Part 4: There’s more life for me to live- NEAD!
Content warning: The following article mentions details surrounding the author’s experiences with self-harm, which may be upsetting for some readers. Please know that there are many resources available for support including the National Suicide Prevention Lifeline (1-800-273-8255) and online chat.
I reached out to a Facebook group for people diagnosed with MBC and a breast cancer website chat/blog site of those who had brain lesions. I felt like the love just kept pouring in. I knew without a doubt people cared about me and that helped keep my spirits up. These are the things that worked for me. November 15, 2018 I turned 50. November 18 my middle daughter almost had a successful suicide attempt. She was in ICU 3 days before she woke up. She has a little boy that I took care of during that time. On November 27th I got the news that my scans had come back NEAD. No Evidence of Active Disease. I was amazed and dumbfounded. I knew that it was improving, but I was absolutely not expecting the news to be that good. It took a while to sink in. Everyone else saw it as a cure. Few people really understand why I still do treatment every 3 weeks. They don't get why I have so much fatigue. I don't complain much, because it doesn't help me stay positive.
I don't like labels, like a survivor, warrior or even Metavivor. I am just a person who has lived through a lot of trauma from treatment, is still getting treatment, breathing and living the best I can.
I have a lot of days all I can do is sleep. I am grateful for each moment. I have chronic pain from 3 herniated discs, arthritis in most of my joints, and fatigue from the treatment that physically I can't do much. I do what I can to stay active, eat a little better than before, and I am currently learning Spanish, French and German on an app. It is something I can do that takes almost no effort. It makes me happy. I have really good days too. I go on trips with my sweetheart, I play with my grandson and I try not to overdo it. So on trips, I sleep as much as I can and limit my activities. I also limit the time I have with my grandson, so I have more time with him in the long run.

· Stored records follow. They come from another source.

-- ==== Sys2Proof/Machine/DecodeLoop.lean ====
section
/-! DEFINITION. What one step of the Decode Loop selects (R119, R120): nothing, a stop, or a decoded instruction. -/

namespace Sys2Proof.Machine

/-- What the loop does at a state. -/
inductive Selected where
  /-- No step is enabled (R119). -/
  | disabled (f : Fault)
  /-- The pass stops (R121). -/
  | stop (r : Reject)
  /-- The instruction decoded at the cursor runs (R121). -/
  | run (i : Instr)
  deriving DecidableEq, Repr

/-- A step is enabled exactly when `run = RUNNING` and `cursor < N` (R119); it then decodes at the cursor (R120). -/
def State.select (s : State) : Selected :=
  match s.run with
  | .stopped => .disabled .passStopped
  | .running =>
    if s.cursor < s.inputLength then
      match decode s.params s.fetch with
      | .ok i _ => .run i
      | .reject r => .stop r
    else if s.cursor = s.inputLength then .disabled .passDone
    else .disabled .cursorPastEnd

end Sys2Proof.Machine
end

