-- ==== Sys2Proof/Machine/Core.lean ====
section
/-! DEFINITION. The model as the host reads it. -/

def Sys2Proof.core : Host.Core :=
  { State := Sys2Proof.Machine.State, Fault := Sys2Proof.Machine.Fault, Refusal := Sys2Proof.Machine.Refusal,
    step := Sys2Proof.Machine.step, reset := Sys2Proof.Machine.State.reset }
end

Loving my family & living life to the fullest
It is very frustrating to not be able to work. I recently was thinking about applying to jobs. I have been helping a friend with a project, but I am going to have to bow out. I was enjoying it a lot. I can't just help them and sleep. That is not how I want to live while I am alive. I want to spend whatever time I have left loving my family and living to the fullest I can. I want to be of service in some way, so I hope this has been helpful to someone. I am currently working on a meditation book based on spiritual principles. I hope it is helpful to others when I am done.